The operation of the prosthesis according to the invention is comparable to the static configuration of the arch type with two hinges. Figures 5 to 7 represent side elevation views which illustrate different positions assumed by the prosthesis 10 following changes in the position of the valve plane (represented by the dotted line PV). As can be seen, while the flexible support element 12 follows the movement of the valve plane PV, the rigid intertrigonal element 13 is free to oscillate by varying its inclination with respect to the valve plane PV.

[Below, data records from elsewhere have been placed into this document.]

-- ==== Sys2Proof/Machine/Sched.lean ====
section
/-! DEFINITION. Scheduling, shaping, calendar, gates and launch time (chapter 10; frame ageing, R216). -/
namespace Sys2Proof.Machine

/-! ### Nodes -/

/-- The port a node lies under, by the parents in effect. -/
def nodePort (b : Blocks) : Nat → Nat → Nat
  | 0, row => row
  | level + 1, row => nodePort b level (b.node (level + 1) row F.SchedQueue_Parent)

/-- Length mode and Overhead of a node; INHERIT takes its port's (R232). -/
def nodeMode (b : Blocks) (level row : Nat) : Nat × Nat :=
  let m := b.node level row F.SchedQueue_LengthMode
  if m = 3 then
    let p := nodePort b level row
    (b.node 0 p F.SchedQueue_LengthMode, b.node 0 p F.SchedQueue_Overhead)
  else (m, b.node level row F.SchedQueue_Overhead)

/-- Cost of a packet at a node's shapers. -/
def nodeCost (b : Blocks) (level row len : Nat) : Nat :=
  let (m, o) := nodeMode b level row
  lengthCost m o len

/-- Cost of a packet in the round robin of a parent: 64 units in PACKETS mode (Table 10-3). -/
def drrCost (b : Blocks) (level row len : Nat) : Nat :=
  let (m, o) := nodeMode b level row
  if m = 2 then 64 else lengthCost m o len

/-- Credits count in 2^-32 cost units (R233). -/
abbrev creditUnit : Nat := 2 ^ 32

/-- The refill tick of a level in ns (Table 10-1). -/
def levelTick (level : Nat) : Nat := [1024, 1024, 512, 256, 128].getD level 128

/-- R × T of R233, in credit units. -/
def refillAmount (mode rate tick : Nat) : Int :=
  if mode = 2 then roundDiv ((rate * tick * creditUnit : Nat) : Int) 1000000000
  else roundDiv ((rate * tick * creditUnit : Nat) : Int) 8000000000

/-- A credit at a refill tick (R233). -/
def refillCredit (c : Int) (burst : Nat) (amount : Int) : Int :=
  min (c + amount) (burst * creditUnit : Nat)

/-- A credit under a new burst (R234): debt and credit are clipped to it. -/
def clipCredit (c : Int) (burst : Nat) : Int :=
  let b : Int := (burst * creditUnit : Nat)
  min (if c < 0 then max c (-b) else c) b

/-- The fields of a node row. -/
abbrev nodeFields : List Nat := (List.range 17).map (· + 1)

/-- Copies fields of a committed node row into effect. -/
def installFields (level row : Nat) (flds : List Nat) (s : State) : State :=
  let obj := levelObj level
  let put := fun (t : Tbl Nat) (f : Nat) => Tbl.put (fieldDefault obj row f) (skey obj row f) (s.rd obj row f) t
  s.upSched fun c => { c with eff := flds.foldl put c.eff }

/-- A waiting row takes effect at the node's refill tick (R234): a shaper that it enables starts full. A change of
CalendarMode, or of PeakRate in calendar mode, waits for the node's next selection (R238). -/
def installRow (level row : Nat) (s : State) : State :=
  let obj := levelObj level
  let wasC := s.node level row F.SchedQueue_CommittedEnable
  let wasP := s.node level row F.SchedQueue_PeakEnable
  let cal := s.node level row F.SchedQueue_CalendarMode
  let turns := s.rd obj row F.SchedQueue_CalendarMode ≠ cal ∨ cal = 1
  let flds := if turns then
      nodeFields.filter fun f => f != F.SchedQueue_CalendarMode && f != F.SchedQueue_PeakRate
    else nodeFields
  let s1 := installFields level row flds s
  let key := nodeKey level row
  let s2 := if turns then s1.upSched fun c => { c with calWait := key :: c.calWait.filter (· != key) } else s1
  let onC := wasC = 0 ∧ s1.node level row F.SchedQueue_CommittedEnable = 1
  let onP := wasP = 0 ∧ s1.node level row F.SchedQueue_PeakEnable = 1
  let burstC := s1.node level row F.SchedQueue_CommittedBurst
  let burstP := s1.node level row F.SchedQueue_PeakBurst
  s2.updNode key fun n =>
    { n with
      comm := if onC then burstC * creditUnit else clipCredit n.comm burstC
      peak := if onP then burstP * creditUnit else clipCredit n.peak burstP }

/-- Refills a node's enabled shapers. -/
def refillNode (level row : Nat) (s : State) : State :=
  let r := fun f => s.node level row f
  let mode := (nodeMode s.toBlocks level row).1
  let tick := levelTick level
  s.updNode (nodeKey level row) fun n =>
    { n with
      comm := if r F.SchedQueue_CommittedEnable = 1 then
          refillCredit n.comm (r F.SchedQueue_CommittedBurst) (refillAmount mode (r F.SchedQueue_CommittedRate) tick)
        else n.comm
      peak := if r F.SchedQueue_PeakEnable = 1 then
          refillCredit n.peak (r F.SchedQueue_PeakBurst) (refillAmount mode (r F.SchedQueue_PeakRate) tick)
        else n.peak }

/-- The rows of a level whose committed or peak shaper is enabled in effect. -/
def shapedRows (b : Blocks) (level : Nat) : List Nat :=
  let obj := levelObj level
  let isOn := fun e : Nat × Nat => e.1 / 2 ^ 40 == obj && e.2 == 1 &&
    (e.1 % 256 == F.SchedQueue_CommittedEnable || e.1 % 256 == F.SchedQueue_PeakEnable)
  ((b.sched.eff.filter isOn).map fun e => e.1 / 256 % 2 ^ 32).dedup

/-- SHAPER_REFILL: a refill tick of a level (R233, R234). -/
def execShaperRefill (level : Fin 5) (s : State) : Out :=
  let mine := s.sched.waiting.filter fun k => k / 2 ^ 20 == level.val
  let s1 := mine.foldl (fun a k => installRow level.val (k % 2 ^ 20) a) s
  let s2 := s1.upSched fun c => { c with waiting := c.waiting.filter fun k => k / 2 ^ 20 != level.val }
  .next ((shapedRows s2.toBlocks level.val).foldl (fun a row => refillNode level.val row a) s2)

/-! ### Calendar (R235 to R238) -/

/-- Grid time in slots of 64 ns with 16 fractional bits. -/
def Blocks.slotTime (b : Blocks) : Nat := b.gridQ * 256

/-- CALENDAR_SLOT_RELEASE: of the nodes whose NE lies in a slot that has started, the wheel releases 64, those of
earlier slots first; every other one slips (R237). Within a slot the order is that of the node keys (log 52). -/
def execCalendarSlotRelease (s : State) : Out :=
  let now := s.slotTime / 65536
  let due := s.sched.nodes.filter fun e => !e.2.released && decide (e.2.ne / 65536 ≤ now)
  let sorted := due.insertionSort fun a b => a.2.ne / 65536 ≤ b.2.ne / 65536
  let s1 := (sorted.take 64).foldl (fun a e => a.updNode e.1 fun n => { n with released := true }) s
  let late := sorted.drop 64
  .next (late.foldl (fun a _ => raise (src 5 2) (a.add64 O.CalendarSlip 0 0 1)) s1)

/-- Charges a calendar node (R236). -/
def chargeCalendar (level row cost : Nat) (s : State) : State :=
  let rate := s.node level row F.SchedQueue_PeakRate
  let mode := (nodeMode s.toBlocks level row).1
  let num : Nat := if mode = 2 then cost * 1000000000 * 65536 else cost * 8 * 1000000000 * 65536
  let step := if rate = 0 then 0 else (roundDiv (num : Int) (64 * rate)).toNat
  let limit := 65535 * 65536
  let s1 := if limit < step then raise (src 5 5) (s.add64 O.CalendarClip 0 0 1) else s
  s1.updNode (nodeKey level row) fun n => { n with ne := max n.ne s.slotTime + min step limit, released := false }

/-! ### Gates (R240 to R245) -/

/-- A port without a list. -/
abbrev GateRT.start : GateRT := ⟨none, none, 0, 0, false, 0⟩

def Blocks.gate (b : Blocks) (p : Nat) : GateRT := Tbl.get GateRT.start b.gates p

def State.updGate (s : State) (p : Nat) (f : GateRT → GateRT) : State :=
  { s with gates := Tbl.put GateRT.start p (f (s.gate p)) s.gates }

/-- The entry of a list in force `off` 0.25 ns units into its cycle: its index, states, and how long it stays in force;
the last entry lasts to the cycle's end (R240). -/
def entryAt (cycleQ : Nat) : List (Nat × Nat) → Nat → Nat → Nat → Nat × Nat × Nat
  | [], _, _, off => (0, 255, cycleQ - off)
  | [(st, _)], i, _, off => (i, st, cycleQ - off)
  | (st, ns) :: t, i, start, off =>
    if off < start + ns * 4 then (i, st, min (start + ns * 4) cycleQ - off)
    else entryAt cycleQ t (i + 1) (start + ns * 4) off

/-- The entry of a list in force at an instant (0.25 ns count). -/
def GateList.now (l : GateList) (q : Nat) : Nat × Nat × Nat :=
  let c := l.cycle * 4
  entryAt c l.entries 0 0 ((((q : Int) - l.base) % (c : Int)).toNat)

/-- Class `k` stays open under a list from `q` for `dur`. -/
def GateList.openFor (l : GateList) (k : Nat) : Nat → Nat → Nat → Bool
  | 0, _, _ => false
  | fuel + 1, q, dur =>
    let (_, st, left) := l.now q
    st.testBit k && (decide (dur ≤ left) || l.openFor k fuel (q + max left 1) (dur - left))

/-- The states a port applies when no list runs (R241). -/
def Blocks.notRunning (b : Blocks) (p : Nat) : Nat := b.rd O.GateConfig p F.GateConfig_NotRunningStates

/-- Gating applies to the port. -/
def Blocks.gated (b : Blocks) (p : Nat) : Bool := decide (p < 128) && b.rd O.GateConfig p F.GateConfig_Enable == 1

/-- The list that runs now: none outside LOCKED and HOLDOVER (R241). -/
def Blocks.runningList (b : Blocks) (p : Nat) : Option GateList := if b.gridRuns then (b.gate p).oper else none

/-- CurrentEntry and CurrentStates: the entry that grid time falls in and what it opens; every class on a port without
gating, NotRunningStates while no list runs (R240, R241). -/
def gateNow (b : Blocks) (p : Nat) : Nat × Nat :=
  if !b.gated p then (0, 255)
  else match b.runningList p with
    | none => (0, b.notRunning p)
    | some l => (let (i, st, _) := l.now b.gridQ; (i, st))

/-- A gate change latches the entry now in force. -/
def gateRefresh (p : Nat) (s : State) : State :=
  s.updGate p fun g => { g with entry := (gateNow s.toBlocks p).1, states := (gateNow s.toBlocks p).2 }

/-- The gate test of a packet of `dur` 0.25 ns units on the wire in gate class `k` (R245). -/
def gateOpen (b : Blocks) (p k dur : Nat) : Bool :=
  if !b.gated p then true
  else
    let q := b.gridQ
    let fuel := dur / 16 + 8
    let under := fun (l : Option GateList) (q dur : Nat) => match l with
      | none => (b.notRunning p).testBit k
      | some l => l.openFor k fuel q dur
    let cur := b.runningList p
    let nowOpen := (gateNow b p).2.testBit k
    let stays := match (b.gate p).pend with
      | some (l, start) =>
        if b.gridRuns ∧ q < start ∧ start < q + dur then under cur q (start - q) && under (some l) start (q + dur - start)
        else under cur q dur
      | none => under cur q dur
    nowOpen && stays

/-- The wire time of a packet at the port's running rate, Length + 20 bytes (R245, R303), in 0.25 ns units. -/
def wireTime (b : Blocks) (p len : Nat) : Nat :=
  ceilDiv ((len + 20) * 32) (max 1 (modeRate (b.rd O.PortStatus p F.PortStatus_RunningMode)))

/-- GATE_ENTRY_CHANGE: an entry's interval or the cycle ends, and the entry that grid time falls in applies (R240). -/
def execGateEntryChange (port : Fin 128) (s : State) : Out := .next (gateRefresh port.val s)

/-- GATE_LIST_START: at S the pending list becomes the operational list (R241, R242). -/
def execGateListStart (port : Fin 128) (s : State) : Out :=
  let p := port.val
  match (s.gate p).pend with
  | some (l, start) =>
    if start ≤ s.gridQ then
      .next (raise (src 5 6) (gateRefresh p (s.updGate p fun g => { g with oper := some l, pend := none })))
    else .next s
  | none => .next s

/-- The administrative list of a port. -/
def adminList (b : Blocks) (p : Nat) : GateList :=
  let n := b.rd O.GateConfig p F.GateConfig_AdminEntryCount
  { base := qOfTime80 (b.rd O.GateConfig p F.GateConfig_AdminBaseTime)
    cycle := b.rd O.GateConfig p F.GateConfig_AdminCycleTimeNs
    entries := (List.range n).map fun i =>
      (b.rd O.GateAdminList (p * 1024 + i) F.GateAdminList_GateStates,
        b.rd O.GateAdminList (p * 1024 + i) F.GateAdminList_IntervalNs) }

/-- A GateConfigChange commit schedules the administrative list (R242, R243). -/
def gateChange (p : Nat) (s : State) : State :=
  let l := adminList s.toBlocks p
  let now := s.gridQ
  let c := l.cycle * 4
  if now ≤ l.base then
    s.updGate p fun g => { g with pend := some (l, l.base), late := false, change := l.base }
  else
    let t := now + max (2 * c) 40000
    let start := l.base + ceilDiv (t - l.base) c * c
    let s1 := s.updGate p fun g => { g with pend := some (l, start), late := true, change := start }
    raise (src 5 1) (s1.sat32 O.GateStartedLateCount 0 0 1)

/-- The commit-wide checks of a GateConfigChange row (R242, R243), over a reader of the rows as they would stand. -/
def gateChangeFault (get : Nat → Nat → Nat → Nat) (p : Nat) : Option Nat :=
  let n := get O.GateConfig p F.GateConfig_AdminEntryCount
  if get O.GateConfig p F.GateConfig_Enable = 0 then some O.GateConfigChange
  else if (List.range n).any fun i => get O.GateAdminList (p * 1024 + i) F.GateAdminList_IntervalNs == 0 then
    some O.GateAdminList
  else none

/-! ### Eligibility (R229) -/

/-- A queue under consideration, with its path and its head. -/
structure Cand where
  q : Nat
  l3 : Nat
  l2 : Nat
  l1 : Nat
  port : Nat
  head : Pkt
  deriving DecidableEq, Repr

As can be appreciated, thanks to the combination of the flexible support segment (fixed to the posterior portion of the mitral ring) with the rigid intertrigonal segment (free to rotate with respect to the hinge points 12a and 12b) it is possible to contain the degeneration process dilated without altering the physiology of the mitral ring. In particular, no constraints are imposed on the dynamics of the anterior portion of the mitral ring, which allows normal mobility of the anterior flap and the adjacent aortic valve ring. Furthermore, it is possible to achieve a faster implantation speed, due to the fact that only the posterior portion of the mitral annulus is required to be sutured.

Claims (9)

CLAIMS 1. Prosthesis (10) for mitral annuloplasty, comprising an annular structure (11), characterized in that said annular structure consists of a flexible support segment (12), suitable for being fixed by suturing along a posterior portion (PMA) of the mitral ring (MA) extending from the anterolateral trigone (AT) to the posteromedial trigone (PT), and of a rigid intertrigonal segment (13) that interconnects the ends (12a, 12b) of the flexible support segment, called rigid intertrigonal segment being able to act as a spacer between said anterolateral trine and posteromedial trine, in which said annular structure is adapted to be fixed to the mitral ring exclusively through the flexible support segment. 2. A prosthesis according to claim 1, wherein said flexible support segment is flexible to an extent that it conforms in use to the movements of the posterior portion of the mitral annulus. 3. Prosthesis according to claim 2, wherein said flexible support segment is substantially inextensible with respect to the stresses transmitted to it in use by the posterior portion of the mitral ring. 4. Prosthesis according to one of the preceding claims, in which said rigid intertrigonal segment is arched and is arranged in such a way as to project, in use, towards the posterior portion of the mitral ring. 5. Prosthesis according to one of the preceding claims, in which said flexible support segment is fixed, at its ends, to the rigid intertrigonal segment. 6. Prosthesis according to claim 5, wherein said flexible segment is of textile material. 7. Prosthesis according to one of claims 1 to 4, wherein said flexible segment comprises a core connected, at its ends, to the rigid intertrigonal segment, said core being enclosed in a covering of textile material. 8. Prosthesis according to claim 7, wherein said core is of metal wire. 9. Prosthesis according to one of the preceding claims, wherein said rigid intertrigonal segment is of metallic material.